### SUPPLIED MATERIAL ###

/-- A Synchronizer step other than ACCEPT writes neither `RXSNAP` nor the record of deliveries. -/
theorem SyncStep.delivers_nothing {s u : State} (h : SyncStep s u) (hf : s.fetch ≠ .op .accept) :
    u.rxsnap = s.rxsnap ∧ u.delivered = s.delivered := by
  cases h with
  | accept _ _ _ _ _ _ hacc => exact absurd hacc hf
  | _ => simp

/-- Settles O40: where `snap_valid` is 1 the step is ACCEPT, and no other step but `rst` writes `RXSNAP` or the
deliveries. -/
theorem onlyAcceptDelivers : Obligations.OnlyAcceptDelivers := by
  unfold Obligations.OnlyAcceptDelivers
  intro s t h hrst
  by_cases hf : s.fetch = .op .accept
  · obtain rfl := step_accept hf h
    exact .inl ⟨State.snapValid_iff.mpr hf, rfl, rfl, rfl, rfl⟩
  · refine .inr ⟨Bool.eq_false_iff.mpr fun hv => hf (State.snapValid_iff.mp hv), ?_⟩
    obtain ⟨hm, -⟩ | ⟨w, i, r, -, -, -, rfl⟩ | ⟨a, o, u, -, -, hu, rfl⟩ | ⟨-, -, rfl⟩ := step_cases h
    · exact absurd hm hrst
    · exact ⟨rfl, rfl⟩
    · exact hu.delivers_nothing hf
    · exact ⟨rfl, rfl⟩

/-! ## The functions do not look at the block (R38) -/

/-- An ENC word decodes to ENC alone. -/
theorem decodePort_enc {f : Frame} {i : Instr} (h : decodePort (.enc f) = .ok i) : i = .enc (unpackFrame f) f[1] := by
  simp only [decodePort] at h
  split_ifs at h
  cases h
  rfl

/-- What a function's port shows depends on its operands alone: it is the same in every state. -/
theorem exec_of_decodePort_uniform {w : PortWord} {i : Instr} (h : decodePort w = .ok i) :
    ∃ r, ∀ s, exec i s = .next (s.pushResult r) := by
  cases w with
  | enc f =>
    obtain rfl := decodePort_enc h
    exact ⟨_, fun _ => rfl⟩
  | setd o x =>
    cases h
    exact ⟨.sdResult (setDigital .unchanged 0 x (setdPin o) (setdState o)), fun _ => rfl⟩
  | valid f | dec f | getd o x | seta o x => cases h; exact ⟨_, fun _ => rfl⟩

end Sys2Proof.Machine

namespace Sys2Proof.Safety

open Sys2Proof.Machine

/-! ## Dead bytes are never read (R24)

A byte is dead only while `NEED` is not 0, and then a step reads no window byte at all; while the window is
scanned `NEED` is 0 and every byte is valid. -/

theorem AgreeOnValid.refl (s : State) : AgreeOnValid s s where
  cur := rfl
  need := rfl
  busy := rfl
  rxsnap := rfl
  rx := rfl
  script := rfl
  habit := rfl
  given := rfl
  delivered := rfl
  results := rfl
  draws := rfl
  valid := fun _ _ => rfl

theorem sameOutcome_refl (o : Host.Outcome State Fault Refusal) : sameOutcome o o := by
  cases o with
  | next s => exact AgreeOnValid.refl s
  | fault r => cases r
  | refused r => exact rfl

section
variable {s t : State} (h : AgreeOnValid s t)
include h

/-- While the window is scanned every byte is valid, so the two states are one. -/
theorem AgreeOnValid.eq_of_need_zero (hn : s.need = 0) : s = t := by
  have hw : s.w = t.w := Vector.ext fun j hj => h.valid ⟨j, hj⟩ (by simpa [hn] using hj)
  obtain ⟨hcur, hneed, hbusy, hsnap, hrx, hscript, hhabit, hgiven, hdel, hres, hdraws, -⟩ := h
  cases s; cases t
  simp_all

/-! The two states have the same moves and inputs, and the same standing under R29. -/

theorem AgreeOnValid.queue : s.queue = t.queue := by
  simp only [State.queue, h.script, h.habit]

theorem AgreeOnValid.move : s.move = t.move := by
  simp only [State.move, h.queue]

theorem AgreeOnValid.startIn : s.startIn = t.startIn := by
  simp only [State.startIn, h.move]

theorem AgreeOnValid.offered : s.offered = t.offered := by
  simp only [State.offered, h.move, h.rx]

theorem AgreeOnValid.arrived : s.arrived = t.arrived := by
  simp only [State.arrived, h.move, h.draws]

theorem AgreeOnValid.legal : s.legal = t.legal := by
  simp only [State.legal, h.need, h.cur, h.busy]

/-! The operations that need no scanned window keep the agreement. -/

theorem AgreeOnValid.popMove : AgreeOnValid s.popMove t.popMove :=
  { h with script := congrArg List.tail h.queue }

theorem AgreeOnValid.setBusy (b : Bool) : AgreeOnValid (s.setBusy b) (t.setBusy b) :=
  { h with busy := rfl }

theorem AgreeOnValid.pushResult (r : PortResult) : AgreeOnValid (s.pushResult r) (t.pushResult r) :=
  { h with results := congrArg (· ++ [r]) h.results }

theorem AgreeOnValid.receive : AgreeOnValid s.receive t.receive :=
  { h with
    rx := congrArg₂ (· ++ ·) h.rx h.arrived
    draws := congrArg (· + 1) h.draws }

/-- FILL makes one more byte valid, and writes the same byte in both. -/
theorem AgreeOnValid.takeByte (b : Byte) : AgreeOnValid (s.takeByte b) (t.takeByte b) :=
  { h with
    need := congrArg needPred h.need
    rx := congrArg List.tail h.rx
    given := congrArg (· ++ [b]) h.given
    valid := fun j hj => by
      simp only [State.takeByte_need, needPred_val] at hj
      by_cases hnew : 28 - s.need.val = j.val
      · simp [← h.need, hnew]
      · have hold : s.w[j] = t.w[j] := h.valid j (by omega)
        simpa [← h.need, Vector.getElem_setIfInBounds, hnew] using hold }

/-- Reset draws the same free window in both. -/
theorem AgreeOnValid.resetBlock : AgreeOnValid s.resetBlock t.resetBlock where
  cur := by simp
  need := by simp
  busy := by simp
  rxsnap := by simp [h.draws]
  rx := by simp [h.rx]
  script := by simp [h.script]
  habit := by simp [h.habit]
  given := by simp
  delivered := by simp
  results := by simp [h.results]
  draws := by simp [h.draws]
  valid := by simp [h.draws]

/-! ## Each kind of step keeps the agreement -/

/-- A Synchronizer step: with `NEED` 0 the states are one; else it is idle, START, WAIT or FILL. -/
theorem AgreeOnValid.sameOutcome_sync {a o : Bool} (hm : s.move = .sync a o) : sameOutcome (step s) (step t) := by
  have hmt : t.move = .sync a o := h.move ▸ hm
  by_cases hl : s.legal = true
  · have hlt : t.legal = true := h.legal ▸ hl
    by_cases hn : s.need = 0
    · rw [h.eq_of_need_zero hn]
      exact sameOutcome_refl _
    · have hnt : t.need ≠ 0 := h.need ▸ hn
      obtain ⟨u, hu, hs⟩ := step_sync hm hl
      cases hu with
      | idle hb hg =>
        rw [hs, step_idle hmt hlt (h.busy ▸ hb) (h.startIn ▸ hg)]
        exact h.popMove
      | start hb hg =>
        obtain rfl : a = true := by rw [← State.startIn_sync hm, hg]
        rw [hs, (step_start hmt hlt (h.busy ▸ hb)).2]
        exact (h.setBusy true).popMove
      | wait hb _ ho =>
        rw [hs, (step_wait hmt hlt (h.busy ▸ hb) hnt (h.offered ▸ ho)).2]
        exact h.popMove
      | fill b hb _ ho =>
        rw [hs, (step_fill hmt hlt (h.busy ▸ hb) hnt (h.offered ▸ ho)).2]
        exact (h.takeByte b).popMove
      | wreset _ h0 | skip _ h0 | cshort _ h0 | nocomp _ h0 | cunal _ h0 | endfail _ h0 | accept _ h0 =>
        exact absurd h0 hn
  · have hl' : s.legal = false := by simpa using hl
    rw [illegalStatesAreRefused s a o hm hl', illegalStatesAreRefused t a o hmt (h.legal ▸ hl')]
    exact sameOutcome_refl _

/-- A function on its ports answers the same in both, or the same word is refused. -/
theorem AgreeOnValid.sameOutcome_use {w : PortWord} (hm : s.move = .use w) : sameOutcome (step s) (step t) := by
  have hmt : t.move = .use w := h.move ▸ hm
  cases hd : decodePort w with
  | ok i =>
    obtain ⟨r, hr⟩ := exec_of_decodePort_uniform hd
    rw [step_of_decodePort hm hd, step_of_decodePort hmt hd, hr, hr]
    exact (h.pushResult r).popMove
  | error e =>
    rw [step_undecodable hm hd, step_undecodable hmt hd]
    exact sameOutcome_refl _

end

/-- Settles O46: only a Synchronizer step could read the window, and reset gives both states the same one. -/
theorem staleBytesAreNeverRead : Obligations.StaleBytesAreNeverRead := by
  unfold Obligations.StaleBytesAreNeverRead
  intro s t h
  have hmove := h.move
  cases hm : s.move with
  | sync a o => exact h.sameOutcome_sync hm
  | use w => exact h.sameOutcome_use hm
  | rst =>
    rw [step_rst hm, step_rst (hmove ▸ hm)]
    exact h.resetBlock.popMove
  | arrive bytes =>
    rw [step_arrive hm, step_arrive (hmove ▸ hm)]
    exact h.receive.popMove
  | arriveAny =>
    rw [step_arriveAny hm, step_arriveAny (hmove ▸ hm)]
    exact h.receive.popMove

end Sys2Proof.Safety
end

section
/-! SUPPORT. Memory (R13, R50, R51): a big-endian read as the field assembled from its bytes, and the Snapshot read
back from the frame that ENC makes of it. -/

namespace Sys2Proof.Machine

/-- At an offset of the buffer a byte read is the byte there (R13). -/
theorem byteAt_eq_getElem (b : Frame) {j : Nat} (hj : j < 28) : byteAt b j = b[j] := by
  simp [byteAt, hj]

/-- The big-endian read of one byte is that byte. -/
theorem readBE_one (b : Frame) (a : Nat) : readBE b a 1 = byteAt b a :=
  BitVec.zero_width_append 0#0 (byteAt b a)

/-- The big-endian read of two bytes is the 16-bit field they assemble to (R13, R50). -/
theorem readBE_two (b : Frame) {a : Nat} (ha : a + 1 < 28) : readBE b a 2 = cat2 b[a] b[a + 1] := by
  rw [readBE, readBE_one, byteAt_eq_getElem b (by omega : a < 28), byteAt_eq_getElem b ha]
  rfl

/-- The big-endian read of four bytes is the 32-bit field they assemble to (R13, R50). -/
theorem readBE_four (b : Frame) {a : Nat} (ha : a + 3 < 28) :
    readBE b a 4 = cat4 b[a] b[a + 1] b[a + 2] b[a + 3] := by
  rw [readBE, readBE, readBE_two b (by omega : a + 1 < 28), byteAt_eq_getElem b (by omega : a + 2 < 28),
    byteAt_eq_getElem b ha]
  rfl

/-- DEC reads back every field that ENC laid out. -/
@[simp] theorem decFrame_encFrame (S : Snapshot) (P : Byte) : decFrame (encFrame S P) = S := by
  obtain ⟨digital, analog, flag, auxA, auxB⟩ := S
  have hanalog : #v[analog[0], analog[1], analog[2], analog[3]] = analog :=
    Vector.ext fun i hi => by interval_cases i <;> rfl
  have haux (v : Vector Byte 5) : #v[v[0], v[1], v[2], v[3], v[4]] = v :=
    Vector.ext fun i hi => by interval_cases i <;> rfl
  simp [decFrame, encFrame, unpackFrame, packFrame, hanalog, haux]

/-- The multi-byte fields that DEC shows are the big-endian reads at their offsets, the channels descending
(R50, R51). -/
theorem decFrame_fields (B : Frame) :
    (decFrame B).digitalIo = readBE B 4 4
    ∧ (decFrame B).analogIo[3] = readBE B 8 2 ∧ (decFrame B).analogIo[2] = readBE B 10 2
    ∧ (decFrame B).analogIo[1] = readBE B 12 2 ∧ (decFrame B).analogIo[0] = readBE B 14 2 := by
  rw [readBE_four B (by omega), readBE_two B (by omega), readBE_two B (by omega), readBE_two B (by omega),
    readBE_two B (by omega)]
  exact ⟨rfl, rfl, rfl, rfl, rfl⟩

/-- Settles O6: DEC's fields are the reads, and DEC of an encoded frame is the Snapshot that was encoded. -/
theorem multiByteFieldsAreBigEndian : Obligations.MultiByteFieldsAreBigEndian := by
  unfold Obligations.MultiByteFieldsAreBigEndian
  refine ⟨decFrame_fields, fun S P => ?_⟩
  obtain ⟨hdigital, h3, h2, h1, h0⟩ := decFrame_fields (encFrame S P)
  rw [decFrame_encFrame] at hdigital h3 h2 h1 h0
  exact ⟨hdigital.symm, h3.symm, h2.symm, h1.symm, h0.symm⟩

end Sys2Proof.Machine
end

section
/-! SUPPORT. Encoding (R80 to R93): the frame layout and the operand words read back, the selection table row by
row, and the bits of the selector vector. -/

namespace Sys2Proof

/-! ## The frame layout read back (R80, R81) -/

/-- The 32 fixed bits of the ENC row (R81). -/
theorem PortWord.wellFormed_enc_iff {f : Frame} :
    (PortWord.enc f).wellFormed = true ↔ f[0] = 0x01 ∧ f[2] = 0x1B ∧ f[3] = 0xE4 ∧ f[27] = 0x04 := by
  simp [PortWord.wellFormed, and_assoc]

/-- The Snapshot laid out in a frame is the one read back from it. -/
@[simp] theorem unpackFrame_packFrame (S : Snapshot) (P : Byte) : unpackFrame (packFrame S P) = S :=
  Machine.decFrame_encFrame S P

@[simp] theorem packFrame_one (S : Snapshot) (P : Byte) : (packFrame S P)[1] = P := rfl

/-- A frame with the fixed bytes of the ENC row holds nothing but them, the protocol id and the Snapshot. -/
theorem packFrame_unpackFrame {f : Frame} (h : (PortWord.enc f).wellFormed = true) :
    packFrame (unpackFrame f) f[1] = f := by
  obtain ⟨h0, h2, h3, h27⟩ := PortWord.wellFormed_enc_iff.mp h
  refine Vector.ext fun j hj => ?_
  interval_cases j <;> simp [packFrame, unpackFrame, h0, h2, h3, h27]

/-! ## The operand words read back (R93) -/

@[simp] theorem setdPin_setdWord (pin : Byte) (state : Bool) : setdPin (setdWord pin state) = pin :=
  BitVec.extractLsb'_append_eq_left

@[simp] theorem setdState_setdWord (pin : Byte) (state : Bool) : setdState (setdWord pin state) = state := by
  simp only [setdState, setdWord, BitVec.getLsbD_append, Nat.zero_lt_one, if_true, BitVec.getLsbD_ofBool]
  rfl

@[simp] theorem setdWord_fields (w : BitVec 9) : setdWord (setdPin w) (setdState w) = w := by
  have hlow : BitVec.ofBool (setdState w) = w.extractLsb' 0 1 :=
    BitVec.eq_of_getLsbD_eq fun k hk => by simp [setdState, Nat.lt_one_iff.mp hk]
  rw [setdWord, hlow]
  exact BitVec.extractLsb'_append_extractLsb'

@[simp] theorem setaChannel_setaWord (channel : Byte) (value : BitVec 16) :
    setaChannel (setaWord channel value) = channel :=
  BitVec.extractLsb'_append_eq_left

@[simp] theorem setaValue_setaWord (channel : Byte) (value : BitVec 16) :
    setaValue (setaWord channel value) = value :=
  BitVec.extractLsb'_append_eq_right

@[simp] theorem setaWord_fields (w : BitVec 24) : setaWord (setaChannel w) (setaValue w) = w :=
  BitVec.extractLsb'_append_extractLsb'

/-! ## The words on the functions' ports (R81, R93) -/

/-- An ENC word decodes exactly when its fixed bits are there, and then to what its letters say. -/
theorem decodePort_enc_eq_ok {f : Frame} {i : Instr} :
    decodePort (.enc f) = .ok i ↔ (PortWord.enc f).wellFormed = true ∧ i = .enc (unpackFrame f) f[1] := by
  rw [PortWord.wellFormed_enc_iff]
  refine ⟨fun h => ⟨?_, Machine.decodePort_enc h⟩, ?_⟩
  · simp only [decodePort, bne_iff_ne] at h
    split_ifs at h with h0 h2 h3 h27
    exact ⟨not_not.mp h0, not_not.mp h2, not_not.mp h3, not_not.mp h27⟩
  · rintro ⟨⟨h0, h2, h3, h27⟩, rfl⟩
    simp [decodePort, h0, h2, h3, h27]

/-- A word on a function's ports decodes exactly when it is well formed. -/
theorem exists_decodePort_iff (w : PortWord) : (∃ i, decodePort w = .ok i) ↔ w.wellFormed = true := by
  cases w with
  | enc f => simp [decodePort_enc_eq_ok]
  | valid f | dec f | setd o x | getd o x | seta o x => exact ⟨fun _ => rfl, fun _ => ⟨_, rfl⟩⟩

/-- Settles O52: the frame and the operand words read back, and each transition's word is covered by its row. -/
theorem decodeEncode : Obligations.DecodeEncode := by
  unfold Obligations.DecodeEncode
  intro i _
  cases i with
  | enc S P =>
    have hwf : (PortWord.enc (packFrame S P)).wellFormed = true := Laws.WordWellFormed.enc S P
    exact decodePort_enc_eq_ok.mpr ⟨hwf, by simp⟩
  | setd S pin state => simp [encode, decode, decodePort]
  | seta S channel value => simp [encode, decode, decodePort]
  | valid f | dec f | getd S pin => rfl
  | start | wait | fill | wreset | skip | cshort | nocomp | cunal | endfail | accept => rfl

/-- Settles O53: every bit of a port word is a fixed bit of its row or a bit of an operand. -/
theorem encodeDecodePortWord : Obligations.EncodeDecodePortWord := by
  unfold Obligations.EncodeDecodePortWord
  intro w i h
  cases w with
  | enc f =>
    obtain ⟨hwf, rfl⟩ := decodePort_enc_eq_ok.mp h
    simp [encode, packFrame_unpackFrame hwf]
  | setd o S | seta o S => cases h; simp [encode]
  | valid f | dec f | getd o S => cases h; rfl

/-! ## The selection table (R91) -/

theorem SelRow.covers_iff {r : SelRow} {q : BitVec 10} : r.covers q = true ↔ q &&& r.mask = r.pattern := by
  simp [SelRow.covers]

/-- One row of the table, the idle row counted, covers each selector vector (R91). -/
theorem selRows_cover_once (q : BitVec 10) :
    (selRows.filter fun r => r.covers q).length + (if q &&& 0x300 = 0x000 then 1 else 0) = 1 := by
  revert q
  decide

###

WHAT YOU HAVE TO DO
Set the lines down exactly, from the first line of the records to the line where "intro s t h hrst" appears, with both ends kept.

SOLUTION
/-- A Synchronizer step other than ACCEPT writes neither `RXSNAP` nor the record of deliveries. -/
theorem SyncStep.delivers_nothing {s u : State} (h : SyncStep s u) (hf : s.fetch ≠ .op .accept) :
    u.rxsnap = s.rxsnap ∧ u.delivered = s.delivered := by
  cases h with
  | accept _ _ _ _ _ _ hacc => exact absurd hacc hf
  | _ => simp

/-- Settles O40: where `snap_valid` is 1 the step is ACCEPT, and no other step but `rst` writes `RXSNAP` or the
deliveries. -/
theorem onlyAcceptDelivers : Obligations.OnlyAcceptDelivers := by
  unfold Obligations.OnlyAcceptDelivers
  intro s t h hrst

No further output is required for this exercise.